Hilary’s conclusion is borne out by studies of first-year foundation doctors. A 2014 programme of research commissioned by the GMC reached the following conclusions: “The August transition was highlighted where F1s felt unprepared, particularly for the step-change in responsibility, workload, degree of multitasking and understanding where to go for help.” The study also emphasised how pressures on the healthcare system can affect recent medical graduates: “Trainees may feel prepared for situations when all goes to plan, but unprepared when exposed to high volumes of work which demand prioritisation and multitasking; or uncertain thresholds [not knowing when to refer to seniors]; inadequate team-working; or when seniors are not easily accessible.”
In 2009, a group of researchers at Imperial College in London found that, across England, in-hospital mortality was significantly higher in the week following the first Wednesday in August than in the previous week.

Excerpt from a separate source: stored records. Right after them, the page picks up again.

-- ==== Sys2Proof/Tests/Slice0.lean ====
section
/-! SUPPORT. Tests: ill-formed operands refused, words written out from the spec's encoding, one or two spec vectors a command,
and for every statement with hypotheses states and operands that meet them. -/

namespace Sys2Proof.Tests

open Sys2Proof Sys2Proof.Machine Sys2Proof.Claims

set_option maxRecDepth 20000

/-! ### Small states -/

/-- An Empty slot (`E` of file 95). -/
def E : Slot := ⟨false, 0, false, zeroBlock⟩
/-- A slot tagged to a block (`T(b, d)` of file 95). -/
def T (b : Word) (d : Bool) : Slot := ⟨true, b, d, zeroBlock⟩
/-- The reset state with these slots and inputs. -/
def cache (slots : List Slot) (ins : List Input) : State := { State.reset with slots := slots, inputs := ins }
/-- With a view as well. -/
def viewing (slots : List Slot) (base cnt : Nat) (start : Word) (ins : List Input) : State :=
  { cache slots ins with view := ⟨true, base, cnt, start⟩ }
/-- The reset state with this header, validated. -/
def header (h : Block) (ins : List Input) : State := { State.reset with hdr := h, hdrValidated := true, inputs := ins }
/-- The reset state waiting for the device. -/
def waiting (r : Request) (ins : List Input) : State := { State.reset with busy := true, seq := .wait r, inputs := ins }
/-- A field of the next state. -/
def after {α : Type} (o : Host.Outcome State Fault Refusal) (f : State → α) : Option α :=
  match o with
  | .next s => some (f s)
  | _ => none
/-- The outcome is a refusal with this name. -/
def refusedWith (o : Host.Outcome State Fault Refusal) (r : Refusal) : Bool :=
  match o with
  | .refused r' => r' = r
  | _ => false
/-- What a test looks at: error, results, tag array (valid, tag, dirty), view valid, and the kind, block and count of each
transaction. -/
structure Seen where
  err : Err
  res0 : Nat
  res1 : Nat
  tags : List (Bool × Nat × Bool)
  view : Bool
  txns : List (ReqKind × Nat × Nat)
  deriving DecidableEq
/-- What a test looks at in `s`. -/
def seen (s : State) : Seen :=
  ⟨s.err, s.res0.toNat, s.res1.toNat, s.slots.map fun x => (x.valid, if x.valid then x.tag.toNat else 0, x.dirty),
    s.view.valid, s.devLog.map fun t => (t.kind, t.blk.toNat, t.cnt)⟩
/-- A header with these entries, the rest zero. -/
def directory (version : Byte) (ws : List Word) : Block :=
  Block.gen fun p => if p = 0 then version else if 4 ≤ p then le32Byte (ws.getD ((p - 4) / 4) 0) ((p - 4) % 4) else 0
/-- A header whose 64 entries all have `start = 1`. -/
def fullDirectory : Block := Block.gen fun p => if 4 ≤ p ∧ p < 260 ∧ p % 4 = 0 then 1 else 0
/-- Entry words of the spec's vectors: `E0`, `E1`, `E2`. -/
def E0 : Word := 0x00400004
def E1 : Word := 0x01400008
def E2 : Word := 0x0240000C

/-! ### Ill-formed operands (R96, R292): one for each check -/

theorem test_wf_selx_zero : (Instr.selx 0 4).wellFormed = false := by decide
theorem test_wf_selx_past_last_block : (Instr.selx 2 0xFFFFFFFF).wellFormed = false := by decide
theorem test_wf_vmod_past : (Instr.vmod 130560 1).wellFormed = false := by decide
theorem test_wf_vlb_past : (Instr.vlb 130560).wellFormed = false := by decide
theorem test_wf_vsb_past : (Instr.vsb 130560 7).wellFormed = false := by decide
theorem test_wf_vlw_misaligned : (Instr.vlw 2).wellFormed = false := by decide
theorem test_wf_vlw_past : (Instr.vlw 130560).wellFormed = false := by decide
theorem test_wf_vsw_misaligned : (Instr.vsw 1 0).wellFormed = false := by decide
theorem test_wf_vsw_past : (Instr.vsw 130560 0).wellFormed = false := by decide
theorem test_wf_hget_64 : (Instr.hget 64).wellFormed = false := by decide
theorem test_wf_hdel_64 : (Instr.hdel 64).wellFormed = false := by decide
theorem test_wf_hlw_misaligned : (Instr.hlw 3).wellFormed = false := by decide
theorem test_wf_hlw_past : (Instr.hlw 512).wellFormed = false := by decide
theorem test_wf_hsw_misaligned : (Instr.hsw 2 0).wellFormed = false := by decide
theorem test_wf_hsw_past : (Instr.hsw 512 0).wellFormed = false := by decide
theorem test_wf_accepts_boundaries :
    ((Instr.selx 1 0xFFFFFFFF).wellFormed && (Instr.vmod 130559 1).wellFormed && (Instr.vlw 130556).wellFormed &&
      (Instr.hget 63).wellFormed && (Instr.hlw 508).wellFormed) = true := by decide

/-! ### Words written out from R91 and R94, every command (EN1 to EN6 and P1 to P7 of file 95) -/

theorem test_decode_nop : decode ⟨0x00000000, 0, 0⟩ = .ok .nop := by decide
theorem test_decode_sel : decode ⟨0x00000010, 0x00000005, 0⟩ = .ok (.sel 5) := by decide
theorem test_decode_selx : decode ⟨0x00000211, 0x00000004, 0⟩ = .ok (.selx 2 4) := by decide
theorem test_decode_vrd : decode ⟨0x00000012, 0, 0⟩ = .ok .vrd := by decide
theorem test_decode_vmod : decode ⟨0x00000013, 0x000001FE, 0x00000004⟩ = .ok (.vmod 510 4) := by decide
theorem test_decode_flush : decode ⟨0x00000014, 0, 0⟩ = .ok .flush := by decide
theorem test_decode_vlb : decode ⟨0x00000018, 0x00000004, 0⟩ = .ok (.vlb 4) := by decide
theorem test_decode_vsb : decode ⟨0x00000019, 0x00000004, 0x0000005A⟩ = .ok (.vsb 4 0x5A) := by decide
theorem test_decode_vlw : decode ⟨0x0000001A, 0x00000008, 0⟩ = .ok (.vlw 8) := by decide
theorem test_decode_vsw : decode ⟨0x0000001B, 0x00000000, 0x000003E8⟩ = .ok (.vsw 0 1000) := by decide
theorem test_decode_hld : decode ⟨0x00000020, 0, 0⟩ = .ok .hld := by decide
theorem test_decode_hval : decode ⟨0x00000021, 0, 0⟩ = .ok .hval := by decide
theorem test_decode_hinit : decode ⟨0x00000022, 0, 0⟩ = .ok .hinit := by decide
theorem test_decode_hclr : decode ⟨0x00000023, 0, 0⟩ = .ok .hclr := by decide
theorem test_decode_hsum : decode ⟨0x00000024, 0, 0⟩ = .ok .hsum := by decide
theorem test_decode_hwb : decode ⟨0x00000025, 0, 0⟩ = .ok .hwb := by decide
theorem test_decode_hcnt : decode ⟨0x00000026, 0, 0⟩ = .ok .hcnt := by decide
theorem test_decode_hget : decode ⟨0x00000127, 0, 0⟩ = .ok (.hget 1) := by decide
theorem test_decode_hnew : decode ⟨0x00000028, 0, 0⟩ = .ok .hnew := by decide
theorem test_decode_hdel : decode ⟨0x00003F29, 0, 0⟩ = .ok (.hdel 63) := by decide
theorem test_decode_hlw : decode ⟨0x0000002A, 0x000001FC, 0⟩ = .ok (.hlw 508) := by decide
theorem test_decode_hsw : decode ⟨0x0000002B, 0x000001FC, 0x00000001⟩ = .ok (.hsw 508 1) := by decide
/-- Fields a format does not read are ignored: EN14 to EN17. -/
theorem test_decode_ignored_fields :
    decode ⟨0x00000100, 0, 0⟩ = .ok .nop ∧ decode ⟨0x0000FF00, 0xFFFFFFFF, 0xFFFFFFFF⟩ = .ok .nop ∧
      decode ⟨0x00000210, 5, 7⟩ = .ok (.sel 5) ∧ decode ⟨0x00000014, 9, 9⟩ = .ok .flush := by decide
/-- EN7, EN8. -/
theorem test_decode_reserved_bits :
    decode ⟨0x00010010, 5, 0⟩ = .error .reservedBits ∧ decode ⟨0x80000000, 0, 0⟩ = .error .reservedBits := by decide
/-- EN9 to EN13, and the ends of the other reserved ranges of R95. -/
theorem test_decode_unknown_opcode :
    [0x01, 0x0F, 0x15, 0x17, 0x1C, 0x1F, 0x2C, 0xFF].all
      (fun op => decode ⟨BitVec.ofNat 32 op, 0, 0⟩ = .error .unknownOpcode) = true := by decide +kernel
theorem test_decode_table_word : decodeTableWord 32 0x00000211 = some (.selx 2 0) := by decide
/-- R100: the encoding of `SELX 2, 1`. -/
theorem test_encode_selx : encode (.selx 2 1) = ⟨0x00000211, 0x00000001, 0x00000000⟩ := by decide
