-- ==== Sys2Proof/Laws/Steps.lean ====
section
/-! SUPPORT. What one step of the machine can do, said once: a property kept by each of its few kinds of change is kept by
every step. -/

namespace Sys2Proof.Machine

/-- A property kept by every change a step is made of: of pc, a stack, a port, memory, the pixel device, the input lists,
the load window, the last answers, and the entry into an evaluation or out of one. -/
structure KeptByChanges (P : State → Prop) : Prop where
  pc : ∀ s a, P s → P { s with pc := a }
  stack : ∀ s i S, P s → S.dat[255] = (s.stack i).dat[255] → P (s.setStack i S)
  dev : ∀ s p d, P s → P (s.setDev p d)
  store : ∀ s a l, P s → P { s with mem := s.mem.setBytes a l }
  draw : ∀ s c, P s → P (s.runPpu c)
  replies : ∀ s l n, P s → P { s with talkIn := l, draws := n }
  pending : ∀ s l, P s → P { s with hostIn := l }
  window : ∀ s b, P s → P { s with loadWindow := b }
  answer : ∀ s r, P s → P { s with result := r }
  readOut : ∀ s x n, P s → P { s with nibble := x, draws := n }
  enter : ∀ s v, P s → P (enterEvaluation v s)
  leave : ∀ s, P s → P (endEvaluation s)
  report : ∀ s i k b, P s → P (takeFault i k b s)

variable {P : State → Prop}

theorem KeptByChanges.act (h : KeptByChanges P) (p : Nibble) (s : State) (x : TalkAction) (hs : P s) : P (s.act p x) := by
  cases x with
  | setReg l v => exact h.dev s p _ hs
  | setVector v => exact h.dev s p _ hs
  | memWrite a v => exact h.store s a [v] hs
  | ppu c => exact h.draw s c hs

theorem KeptByChanges.afterTalk (h : KeptByChanges P) (p l : Nibble) (b : Bool) (s : State) (hs : P s) :
    P (s.afterTalk p l b) :=
  afterTalk_induction l b hs (fun _ _ => h.replies s _ _ hs) fun t x => h.act p t x

/-- Every instruction keeps it. -/
theorem KeptByChanges.exec (h : KeptByChanges P) {i : Instr} {s t : State} (hs : P s) (he : exec i s = .next t) : P t := by
  have hc : Composes (fun s t => P s → P t) fun s _ t => P s → P t :=
    ⟨fun _ hp => hp, fun _ _ _ h1 h2 hp => h2 (h1 hp), fun _ _ _ _ h1 h2 hp => h2 (h1 hp)⟩
  have hst : ∀ i, AllowsStack (fun s t => P s → P t) (fun s _ t => P s → P t) i := fun i =>
    { move := fun s S hd _ hp => h.stack s i S hp (by rw [hd])
      put := fun s b hne hp => h.stack s i _ hp (by
        have : (s.stack i).ptr.toNat ≠ 255 := fun e => hne (BitVec.eq_of_toNat_eq e)
        simp [Stack.push8, this])
      raises := fun s k hp => h.stack s i _ hp rfl }
  have hb : AllowsBus (fun s t => P s → P t) fun s _ t => P s → P t :=
    { store := fun s p l v hp => h.dev s p _ hp
      talks := fun s p l b hp => h.afterTalk p l b s hp
      refuses := fun _ _ _ hp => hp }
  have hm : ∀ (s : State) (a v : Short) (w : Width), P s → P { s with mem := s.mem.write a v w } := by
    intro s a v w hp
    cases w
    · exact h.store s a [loByte v] hp
    · exact h.store s a [hiByte v, loByte v] hp
  rcases exec_cases i with ⟨rfl, hx⟩ | ⟨m, v, _, rfl, v', hx⟩ | ⟨o, m, rfl, hx⟩
  · rw [hx] at he
    cases he
    exact h.leave s hs
  · rw [hx] at he
    exact runOp_keeps hc (hst _) (runs_litBody hc m (hst _) (fun s a => h.pc s a) v') (fun s i k b => h.report s i k b) he hs
  · rw [hx] at he
    exact runOp_keeps hc (hst _)
      (runs_bodyOf o m hc (hst _) (fun _ s a => h.pc s a) (fun _ => (hst _).toAllowsPush) (fun _ => hm) fun _ => hb)
      (fun s i k b => h.report s i k b) he hs

/-- Every host transaction keeps it. -/
theorem KeptByChanges.hostStep (h : KeptByChanges P) {c : HostCmd} {s t : State} (hs : P s)
    (he : hostStep c s = .next t) : P t := by
  cases c with
  | load rom =>
    simp only [Machine.hostStep, hostLoad] at he
    split at he
    · split at he
      · cases he
        exact h.window _ _ (h.store s _ rom hs)
      · cases he
    · cases he
  | evaluate v =>
    cases he
    unfold evaluate
    split
    · exact h.window _ _ (h.answer s _ hs)
    · exact h.window _ _ (h.enter s v hs)
  | pokeMem a v =>
    cases he
    exact h.store s a [v] hs
  | pokeDev p l v =>
    cases he
    exact h.dev s p _ hs
  | ppu c =>
    cases he
    cases c with
    | read x y =>
      simp only [hostPpu, State.readPixel]
      split
      · exact h.readOut s _ s.draws hs
      · exact h.readOut s _ _ hs
    | write layer x y c => exact h.draw s _ hs
    | resize w h' => exact h.draw s _ hs
    | frameReset => exact h.draw s _ hs
    | blit1 q => exact h.draw s _ hs
    | blit2 q => exact h.draw s _ hs

/-- Every step keeps it. -/
theorem KeptByChanges.step (h : KeptByChanges P) {s t : State} (hs : P s) (he : step s = .next t) : P t := by
  cases hr : s.running with
  | true =>
    obtain ⟨i, rest, _, hx⟩ := step_running hr
    rw [hx] at he
    exact h.exec (h.pc s _ hs) he
  | false =>
    unfold Machine.step idleStep at he
    rw [if_neg (by simp [hr])] at he
    split at he
    · cases he
      exact hs
    · exact h.hostStep (h.pending s _ hs) he

end Sys2Proof.Machine
end

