/-- A live port with a reply of one action of each kind, listed for it, and one with none listed. -/
theorem witness_TalkChangesOnlyWhatABodyMay :
    let acts : List TalkAction := [.setReg 0x4#4 0x99#8, .memWrite 0x0300#16 0x80#8, .setVector 0x1234#16,
      .ppu (.blit1 ⟨.fg, 0#16, 0#16, 0x0300#16, 0x5#4, false, false⟩), .memWrite 0x0300#16 0x00#8]
    let s := { State.reset with ppu := screen, talkIn := [.returns acts] }
    let t := s.afterTalk 0x8#4 0x4#4 false
    (0x0#4 : Nibble) ≠ 0x8#4 ∧ Params.noopPort 0x8#4 = false ∧ s.talkIn = .returns acts :: [] ∧ State.reset.talkIn = [] ∧
      (t.dev 0x8#4).get 0x4#4 = 0x99#8 ∧ (t.dev 0x8#4).vector = 0x1234#16 ∧ t.mem = [] ∧
      t.ppu.pixels = [(0, 0x00000004#32)] := by decide

theorem witness_BootStateAndRomLoad : (List.replicate 65280 0x00#8).length ≤ 65280 :=
  Nat.le_of_eq List.length_replicate

theorem witness_DecodeAndEncodeAgree : Instr.wellFormed (.lit2kr 0xABCD#16) = true ∧
    decode [0xE0#8, 0xAB#8, 0xCD#8, 0x01#8] = .ok (.lit2kr 0xABCD#16, [0x01#8]) ∧
    [0xE0#8, 0xAB#8, 0xCD#8, 0x01#8] = encode (.lit2kr 0xABCD#16) ++ [0x01#8] := by decide

/-- The bytes of LIT2 lie across the end of memory (V5). -/
theorem witness_StepRunsTheDecodedInstruction :
    let s := machine [] [] 0xFFFE#16 [0x20#8, 0x11#8, 0x22#8]
    s.running = true ∧ (encode (.lit2 0x1122#16)).length = 3 ∧
    ∀ k : Fin 3, s.mem.byte (s.pc + BitVec.ofNat 16 k.val) = (encode (.lit2 0x1122#16))[k.val]'k.isLt := by decide

/-- At the end of memory a short store writes two bytes, and no third. -/
theorem witness_MemoryIsBigEndianAndWraps : storedAt 0xFFFF#16 .short 0x0000#16 ∧ ¬ storedAt 0xFFFF#16 .short 0x0001#16 := by
  unfold storedAt; decide

/-- Each store answers a next state, and some byte lies outside it. -/
theorem witness_StoresChangeOnlyTheirBytes :
    let s := machine [0x9A#8, 0xBC#8, 0x12#8, 0x34#8] [] 0x0201#16 []
    (after (exec .stz2 s)).isSome ∧ (after (exec .str2 s)).isSome ∧ (after (exec .sta2 s)).isSome ∧
    ¬ storedAt (zeroPage (zext8 (s.wst.byteAt 0))) .short 0x0036#16 := by
  unfold storedAt; decide

theorem witness_NonStoringInstructionsLeaveMemoryAndDevices :
    (∀ m : Mode, Instr.inc ≠ stzForm m ∧ Instr.inc ≠ strForm m ∧ Instr.inc ≠ staForm m ∧ Instr.inc ≠ deiForm m ∧
      Instr.inc ≠ deoForm m) ∧ (after (exec .inc (ones 1))).isSome ∧ (after (exec .inc (deep 0))).isSome := by
  refine ⟨?_, by decide, by decide⟩
  rintro ⟨_ | _, _ | _, _ | _⟩ <;> decide

theorem witness_BrkEndsTheEvaluation :
    (machine [] [] 0x0200#16 [0x00#8]).running = true ∧ (machine [] [] 0x0200#16 [0x00#8]).mem.byte 0x0200#16 = 0x00#8 := by decide
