/-- An aligned highway frame begins (R131 to R133, R135, R136, R141) at an on-time pulse in ALIGNED, at the pulse that
completes the confirmation, and at a freewheeled position: it is placed with the offset in force and drives the content
selected for the frame; highway-in is sampled at each slot's time in the stream from the position on (that the row brings
the stream: log 11); and the slots of the frame before that lie at or after its slot 0 are neither driven nor marked
aligned, and where such a slot is selected for a line channel of a port whose line frame the internal frame has carried
(R129, R138; the mark is the model's, log 11), that channel sends its conditioning code, and every other line channel what
it has sent. -/
def Sys2Proof.Spec.AlignedFrameBegins : Prop :=
  ∀ (s : State) (row : Instr) (start : BitTime) (hwIn : Vector Byte 256), s.pins.reset = false →
    s.hwi.expected = some start →
    (row = .highwayPulse start hwIn ∧
        (s.hwi.alignment = .aligned ∨ (s.hwi.alignment = .confirm ∧ 1 ≤ s.hwi.confirmCount))) ∨
      (row = .pulseMissing hwIn ∧ s.hwi.alignment = .aligned ∧ s.hwi.missCount < 3) →
    ∃ t, exec row s = .next t ∧ t.hwi.alignment = .aligned ∧
      t.psw.begun = some { start := start, offset := s.hwi.offset, content := s.psw.slotSel } ∧
      t.psw.begunEarlier = s.psw.begunEarlier ∧ t.psw.formats = s.psw.formats ∧
      (∀ (sl : SlotNo) (j : Fin 256), j.val = s.hwi.offset.val + sl.val → t.psw.hwRx[sl] = some hwIn[j]) ∧
      (s.psw.begunBefore = none →
        t.psw.begunBefore = none ∧ t.psw.hwStore = s.psw.hwStore ∧ t.psw.lineTx = s.psw.lineTx) ∧
      (∀ f : HighwayFrame, s.psw.begunBefore = some f →
        ∃ g : HighwayFrame, t.psw.begunBefore = some g ∧ g.start = f.start ∧ g.offset = f.offset ∧
          ∀ sl : SlotNo,
            (128 + s.hwi.offset.val ≤ f.offset.val + sl.val → g.content[sl] = none ∧ t.psw.hwStore[sl] = none) ∧
            (f.offset.val + sl.val < 128 + s.hwi.offset.val →
              g.content[sl] = f.content[sl] ∧ t.psw.hwStore[sl] = s.psw.hwStore[sl])) ∧
      (∀ (f : HighwayFrame) (p : PortNo) (c : ChanNo), s.psw.begunBefore = some f →
        (∀ (sl : SlotNo) (code : Byte), s.psw.carried[p] = true → s.psw.lineSel[p][c] = .highwayIn sl code →
          128 + s.hwi.offset.val ≤ f.offset.val + sl.val → t.psw.lineTx[p][c] = code) ∧
        (s.psw.carried[p] = false ∨
            (∀ (sl : SlotNo) (code : Byte), s.psw.lineSel[p][c] = .highwayIn sl code →
              f.offset.val + sl.val < 128 + s.hwi.offset.val) →
          t.psw.lineTx[p][c] = s.psw.lineTx[p][c]))

namespace Sys2Proof.Spec

/-- The aligned highway frame begun `age` internal frames ago. -/
def frameAt (s : State) (age : Nat) : Option HighwayFrame :=
  match age with
  | 0 => s.psw.begun
  | 1 => s.psw.begunBefore
  | 2 => s.psw.begunEarlier
  | _ => none
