-- ==== Sys2Proof/Tests/Slice0.lean ====
section
/-! SUPPORT. Tests: ill-formed commands, bytes and words of the spec's worked sequences, and for each obligation a state and
operands that meet its hypotheses, clause by clause. -/

namespace Sys2Proof.Tests

open Sys2Proof.Machine Sys2Proof.Spec

/-! ### Ill-formed commands are refused -/

theorem test_illformed_unknown : Instr.wellFormed (.unknownCommand 0x0001) = false := by decide
theorem test_wellformed_unknown : Instr.wellFormed (.unknownCommand 0x0007) = true ∧
    Instr.wellFormed (.unknownCommand 0x0101) = true := by decide
theorem test_illformed_hunt : Instr.wellFormed (.headerByteInHunt 0 0x7F) = false := by decide
theorem test_illformed_gather : Instr.wellFormed (.headerByteInGather 0 0x00) = false := by decide
theorem test_illformed_fourth : Instr.wellFormed (.messageComplete 0 0x80) = false := by decide
theorem test_illformed_continuation : Instr.wellFormed (.continuationByteInGather 0 0xFF) = false := by decide

/-! ### States the tests share -/

/-- The state after reset with the argument registers filled. -/
def host (a0 a1 a2 a3 : Word) (s : State) : State := { s with cpt := { s.cpt with args := #v[a0, a1, a2, a3] } }

/-- The state with a command in progress, on the arguments as they stand. -/
def busy (c : HostCmd) (s : State) : State :=
  { s with cpt := { s.cpt with inProgress := some c, latched := s.cpt.args } }

/-- The Line Port Interface of an open port. -/
def openLpi : Lpi := { Lpi.initial with admin := .opened, faultIn := false }

/-- The state with the Line Port Interface of port 0 replaced. -/
def port0 (l : Lpi) (s : State) : State := withPort s 0 { s.ports[(0 : PortNo)] with lpi := l }

/-- The state with the Claim Channel of port 0 replaced. -/
def channel0 (c : Cch) (s : State) : State := withPort s 0 { s.ports[(0 : PortNo)] with cch := c }

/-- Port 0 open, everything else as after reset. -/
def open0 : State := port0 openLpi State.reset

/-- A live lease of port 0, channel 1, group 0. -/
def live0 : Lease := { Lease.cleared with state := .active, channel := 1, slot := some 5, tag := some 3 }

/-- The state with record 0 replaced. -/
def record0 (r : Lease) (s : State) : State := withLease s 0 r

/-- The state with slot 5 replaced. -/
def slot5 (r : SlotRec) (s : State) : State := withSlot s 5 r

/-- Slot 5 held by lease 0. -/
def held5 : SlotRec := { state := .held, home := some .pool, holder := some 0, guard := none }

/-- The tap in ON with target slot 5. -/
def tapped (s : State) : State :=
  withTables s { s.lsv with tap := { state := .on, source := some 0, target := some 5, endReason := none } }

/-- The state with group 0 replaced. -/
def group0 (g : Group) (s : State) : State := withTables s { s.lsv with groups := upd s.lsv.groups 0 g }

/-- Port 0, open, is about to be served message `m`. -/
def serving (m : Message) (s : State) : State :=
  { channel0 { Cch.initial with bufA := some m } (port0 openLpi s) with cpr := { pointer := 3, requested := true } }

/-- A message of kind `k` and lease kind field `lk` for channel 1 and group 0. -/
def message (k : Fin 8) (lk : Fin 4) : Message :=
  { kind := k, tag := 3, lkind := lk, channel := 1, cls := 2, group := 0, check := 0 }

/-! ### Bytes and words of the worked sequences -/

theorem test_claim_bytes_pass_check : checkPasses 0x93 0x05 0x40 0x28 = true := by decide
theorem test_claim_bytes_read : messageOf 0x93 0x05 0x40 0x28 =
    { kind := 1, tag := 3, lkind := 0, channel := 5, cls := 2, group := 0, check := 0x28 } := by decide
theorem test_grant_bytes :
    let r : Reply := { kind := .grant, tag := 3, second := 0, channel := 5, third := 0 }
    [r.byte 0, r.byte 1, r.byte 2, r.byte 3] = [0x93, 0x05, 0x00, 0x68] := by decide
theorem test_notice_words :
    let r : Lease := { Lease.cleared with state := .retired, port := 1, cls := 1, channel := 1, tag := some 9, notices := 8,
                                          cause := some .lineRelease }
    [r.word0, r.word1, r.noticeWord2 1, r.word3] = [0x80A1, 0xFF00, 0x3201, 0x0108] := by decide
theorem test_notice_words_by_field :
    let r : Lease := { Lease.cleared with state := .retired, port := 1, cls := 1, channel := 1, tag := some 9, notices := 8,
                                          cause := some .lineRelease }
    [leaseWord r, slotWord r, groupWord r] = [0x80A1, 0xFF00, 0x0108] := by decide
theorem test_identification : State.reset.readWord 12 = 0x4128 := by decide
theorem test_decode_spells_nothing : ∀ n w, decodeTableWord n w = none := fun _ _ => rfl

/-! ### Host commands: hypotheses of their statements -/

theorem wit_ready : ∀ c : HostCmd, Ready c .whole State.reset ∧ Ready c .take (busy c State.reset) :=
  fun _ => ⟨⟨rfl, rfl⟩, rfl, rfl⟩

theorem wit_StepTakesFront : State.reset.pending = [] := rfl

theorem wit_WriteOfCommand :
    State.reset.cpt.inProgress = none ∧ (busy .leaseRead State.reset).cpt.inProgress ≠ none ∧
    (busy .retireScope State.reset).cpt.inProgress = some .retireScope ∧ (0x01 : Word) ≠ 0x31 ∧ (0x01 : Word) ≠ 0x3E ∧
    HostCmd.leaseRead ≠ .abort ∧ HostCmd.leaseRead ≠ .softReset ∧ HostCmd.abort ≠ .retireScope ∧
    State.reset.cpt.inProgress ≠ some .leaseRead ∧ State.reset.cpt.walker.starting = false := by decide

theorem wit_LeaseRead :
    arg .whole (host 127 0 0 0 State.reset) 0 = (127 : LeaseNo).val ∧ 127 < arg .whole (host 128 0 0 0 State.reset) 0 := by
  decide

theorem wit_LeaseFind :
    3 < argHigh .whole (host 0x0400 0 0 0 State.reset) 0 ∧ 31 < argLow .whole (host 0x0020 0 0 0 State.reset) 0 ∧
    (let s := host 0x031F 0 0 0 State.reset
     argHigh .whole s 0 = (3 : PortNo).val ∧ argLow .whole s 0 = (31 : ChanNo).val ∧
     s.lsv.chanMap[(3 : PortNo)][(31 : ChanNo)] = none) ∧
    (let s := withTables State.reset (State.reset.lsv.bind 0 1 (some 0))
     s.lsv.chanMap[(0 : PortNo)][(1 : ChanNo)] = some 0) ∧
    State.reset.ports[(0 : PortNo)].lpi.format.bearer 16 = false := by decide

In 2011, an online survey reported that 90% of physicians in the UK felt that the August transition had a significant negative impact on patient care. Respondents highlighted the inadequacy of measures at local level to support junior staff in their induction, and to ensure patient safety. The title of the paper was August Is Always A Nightmare, taken from a comment by one of the physicians in the survey. August is the cruellest month, it seems, at least for patients in teaching hospitals in the UK.
What strikes me most forcefully about Hilary’s story is that the whole set-up seems so precarious. Given that day one is a national fixture across the whole country, why was the supervising consultant away on a course? The registrar should not have been allowed to go on annual leave at the same time. What if the patient had died and Hilary had been held responsible? Back-up provision should have been made on the surgical assessment unit in case all the experienced staff had to rush into theatre to deal with an emergency. Do we really want a system where a patient’s life depends on someone’s mother arriving in time?